I have been thinking about change lately. Not in the way the seasons change, or the places we live move, or the way a caterpillar turns into a butterfly but instead the way our expectations change, our relationships evolve, and inner self matures. I often wonder what I expect of Toddler X. Or what relationship I hope to cultivate between him and me? How do I want my son to perceive me when he is a teenager or an adult? How do I ensure he grows into the son I want him to be? More importantly, who do I want him to be? These questions are far less about him. They are more pointed towards myself and the type of parent I want to be.
For those that know me, they are accustomed to my use of fables, tales, or myths to convey a point. This one is called “The Crab and its Father” and it is inspired by Aesop’s fable. The story begins on the sand along the Pacific coast, which is finer than gravel and coarser than silt. On top of the toasted coloured sand a Father crab says to his son, “Why do you walk so one-sided, my child? It is far more efficient to go straight forward.” The young crab replies, “Show me how to walk, Father.” The eager crab adds, “I want to learn.” The Father crab tries and tries again. He tries to walk straight forward but can only walk laterally, leading and trailing his legs, like his son.
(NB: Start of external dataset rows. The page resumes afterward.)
section
/-! PROOFS of the depacketizer family (41_depacketizer.md R111): a packet too short to have a NAL header. -/

namespace Sys2Proof.Machine

/-- On a packet shorter than 13 bytes `ON_PACKET` takes none of its arms: it only gives the status (R111). -/
theorem Rx.onPacket_of_tooShort {p : ByteString} (h : p.length < 13) (r : Rx) :
    r.onPacket p = .next (r.finish .packetTooShort) := if_pos h

/-- The class of packets that are too short only gives the status. -/
theorem exec_rxTooShort (p : ByteString) (s : State) :
    exec (.rxTooShort p) s = .next { s with rx := s.rx.finish .packetTooShort } := rfl

/-- `ON_PACKET` on a packet that is too short does what its class does. -/
theorem exec_onPacket_of_tooShort {p : ByteString} (h : p.length < 13) (s : State) :
    exec (.onPacket p) s = .next { s with rx := s.rx.finish .packetTooShort } :=
  State.onRx_eq_next.2 ⟨_, Rx.onPacket_of_tooShort h s.rx, rfl⟩

/-- Settles O21, by the operation and the row: each finishes with `PacketTooShort`, whose record of given statuses grows
by that status. -/
theorem tooShortPacketRejected : Obligations.TooShortPacketRejected := by
  intro p s hshort i hi
  refine ⟨s.rx.ended ++ [.packetTooShort], ?_⟩
  obtain rfl | rfl : i = .onPacket p ∨ i = .rxTooShort p := by simpa using hi
  · exact exec_onPacket_of_tooShort hshort s
  · exact exec_rxTooShort p s

end Sys2Proof.Machine
end

section
/-! PROOFS of the sequence family (43_sequence.md R150): what `SEQ_NEXT` does to the sequence number. -/

namespace Sys2Proof.Machine

/-- The step of the counter, as R150 writes it on integers. -/
theorem Tx.seqNext_seq_toNat (t : Tx) : t.seqNext.seq.toNat = (t.seq.toNat + 1) % 65536 := by
  rw [Tx.seqNext_seq, BitVec.toNat_add]
  rfl

/-- `SEQ_NEXT` steps the counter of the transmit instance and ends with `OK`. -/
theorem exec_seqNext (s : State) : exec .seqNext s = .next { s with tx := s.tx.seqNext.done .ok } := rfl

/-- Settles O43: the new sequence number is the stepped counter's, whose integer is R150's, and the record of given
statuses grows by `OK`. -/
theorem seqNextStepsTheSequenceNumber : Obligations.SeqNextStepsTheSequenceNumber :=
  fun s => ⟨s.tx.seqNext.seq, s.tx.ended ++ [Status.ok], exec_seqNext s, s.tx.seqNext_seq_toNat⟩

end Sys2Proof.Machine
end

section
/-! PROOFS about the decoder (30_encoding.md R70 to R72): it reads back every message that the encoder writes. -/

namespace Sys2Proof.Laws.RoundTrip

/-- The decoder reads back the message of every well-formed instruction: one law for each row of the table. -/
theorem decode_encode (i : Instr) : Statement i :=
  match i with
  | .rxTooShort p => rxTooShort p
  | .rxSingleT01 h f nri rest => rxSingleT01 h f nri rest
  | .rxSingleT02 h f nri rest => rxSingleT02 h f nri rest
  | .rxSingleT03 h f nri rest => rxSingleT03 h f nri rest
  | .rxSingleT04 h f nri rest => rxSingleT04 h f nri rest
  | .rxSingleT05 h f nri rest => rxSingleT05 h f nri rest
  | .rxSingleT06 h f nri rest => rxSingleT06 h f nri rest
  | .rxSingleT07 h f nri rest => rxSingleT07 h f nri rest
  | .rxSingleT08 h f nri rest => rxSingleT08 h f nri rest
  | .rxSingleT09 h f nri rest => rxSingleT09 h f nri rest
  | .rxSingleT10 h f nri rest => rxSingleT10 h f nri rest
  | .rxSingleT11 h f nri rest => rxSingleT11 h f nri rest
  | .rxSingleT12 h f nri rest => rxSingleT12 h f nri rest
  | .rxSingleT13 h f nri rest => rxSingleT13 h f nri rest
  | .rxSingleT14 h f nri rest => rxSingleT14 h f nri rest
  | .rxSingleT15 h f nri rest => rxSingleT15 h f nri rest
  | .rxSingleT16 h f nri rest => rxSingleT16 h f nri rest
  | .rxSingleT17 h f nri rest => rxSingleT17 h f nri rest
  | .rxSingleT18 h f nri rest => rxSingleT18 h f nri rest
  | .rxSingleT19 h f nri rest => rxSingleT19 h f nri rest
  | .rxSingleT20 h f nri rest => rxSingleT20 h f nri rest
  | .rxSingleT21 h f nri rest => rxSingleT21 h f nri rest
  | .rxSingleT22 h f nri rest => rxSingleT22 h f nri rest
  | .rxSingleT23 h f nri rest => rxSingleT23 h f nri rest
  | .rxFuTrunc h f nri => rxFuTrunc h f nri
  | .rxFuStart h f nri e r ty body => rxFuStart h f nri e r ty body
  | .rxFuMid h f nri r ty body => rxFuMid h f nri r ty body
  | .rxFuEnd h f nri r ty body => rxFuEnd h f nri r ty body
  | .rxOtherT00 h f nri rest => rxOtherT00 h f nri rest
  | .rxOtherT24 h f nri rest => rxOtherT24 h f nri rest
  | .rxOtherT25 h f nri rest => rxOtherT25 h f nri rest
  | .rxOtherT26 h f nri rest => rxOtherT26 h f nri rest
  | .rxOtherT27 h f nri rest => rxOtherT27 h f nri rest
  | .rxOtherT29 h f nri rest => rxOtherT29 h f nri rest
  | .rxOtherT30 h f nri rest => rxOtherT30 h f nri rest
  | .rxOtherT31 h f nri rest => rxOtherT31 h f nri rest
  | .txSingle f nri ty rest => txSingle f nri ty rest
  | .txFuStart f nri ty slice => txFuStart f nri ty slice
  | .txFuMid f nri ty slice => txFuMid f nri ty slice
  | .txFuEnd f nri ty slice => txFuEnd f nri ty slice
  | .structRtpHeader h => structRtpHeader h
  | .structNalHeaderH264 f nri ty => structNalHeaderH264 f nri ty
  | .structFuIndicatorH264 f nri => structFuIndicatorH264 f nri
  | .structFuHeaderH264 sb e ty => structFuHeaderH264 sb e ty
  | .structNalHeaderH265 f ty layerId tid => structNalHeaderH265 f ty layerId tid
  | .structFuHeaderH265 sb e fuType => structFuHeaderH265 sb e fuType
  | .rtpDec b => rtpDec b
  | .rtpEnc h => rtpEnc h
  | .nalhDec b => nalhDec b
  | .nalhEnc f nri ty => nalhEnc f nri ty
  | .fuiDec b => fuiDec b
  | .fuiEnc f nri => fuiEnc f nri
  | .fuhDec b => fuhDec b
  | .fuhEnc sb e ty => fuhEnc sb e ty
  | .nalh265Dec b => nalh265Dec b
  | .nalh265Enc f ty layerId tid => nalh265Enc f ty layerId tid
  | .fuh265Dec b => fuh265Dec b
  | .fuh265Enc sb e fuType => fuh265Enc sb e fuType
  | .onPacket p => onPacket p
  | .packetize u fps => packetize u fps
  | .seqNext => seqNext
  | .tsAdvance fps => tsAdvance fps
  | .rxReset maxNalu => rxReset maxNalu
  | .txReset maxPayload ssrc seq ts => txReset maxPayload ssrc seq ts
Besides reminding me about the lyrics “Crabs walk sideways and lobsters walk straight” by the Smothers Brothers, this story serves as a reminder to parents – example is more powerful than precept. This of course takes me back to my own childhood and what my parents (and being father’s day) what my own dad showed me by example. Through his own actions, I learned the importance of reading (watching him regularly consume pages of literature), the love of words (participating in thousands of morning crosswords), the ability to enjoy the outdoors (through our many fishing adventures), passion for the Rolling Stones (through our many road trips blasting Mick Jagger), the importance of driving cautiously (sitting as an impatient co-pilot), and that it is never too late to change and to offer your children a lesson in life (and a gift). After many, many years (I won’t divulge how many), my dad finally decided to quit smoking. Well done, dad!
So the next time I contemplate the type of parent that Devin and I should be, I will show my son first how to walk forward, and only afterwards, insist he tries the same. But if he decides to walk his own path instead, I will only be all the more proud. Happy Father’s day to all the dads out there but especially to my dad – and of course, to the father of my Toddler X. May you always lead by example.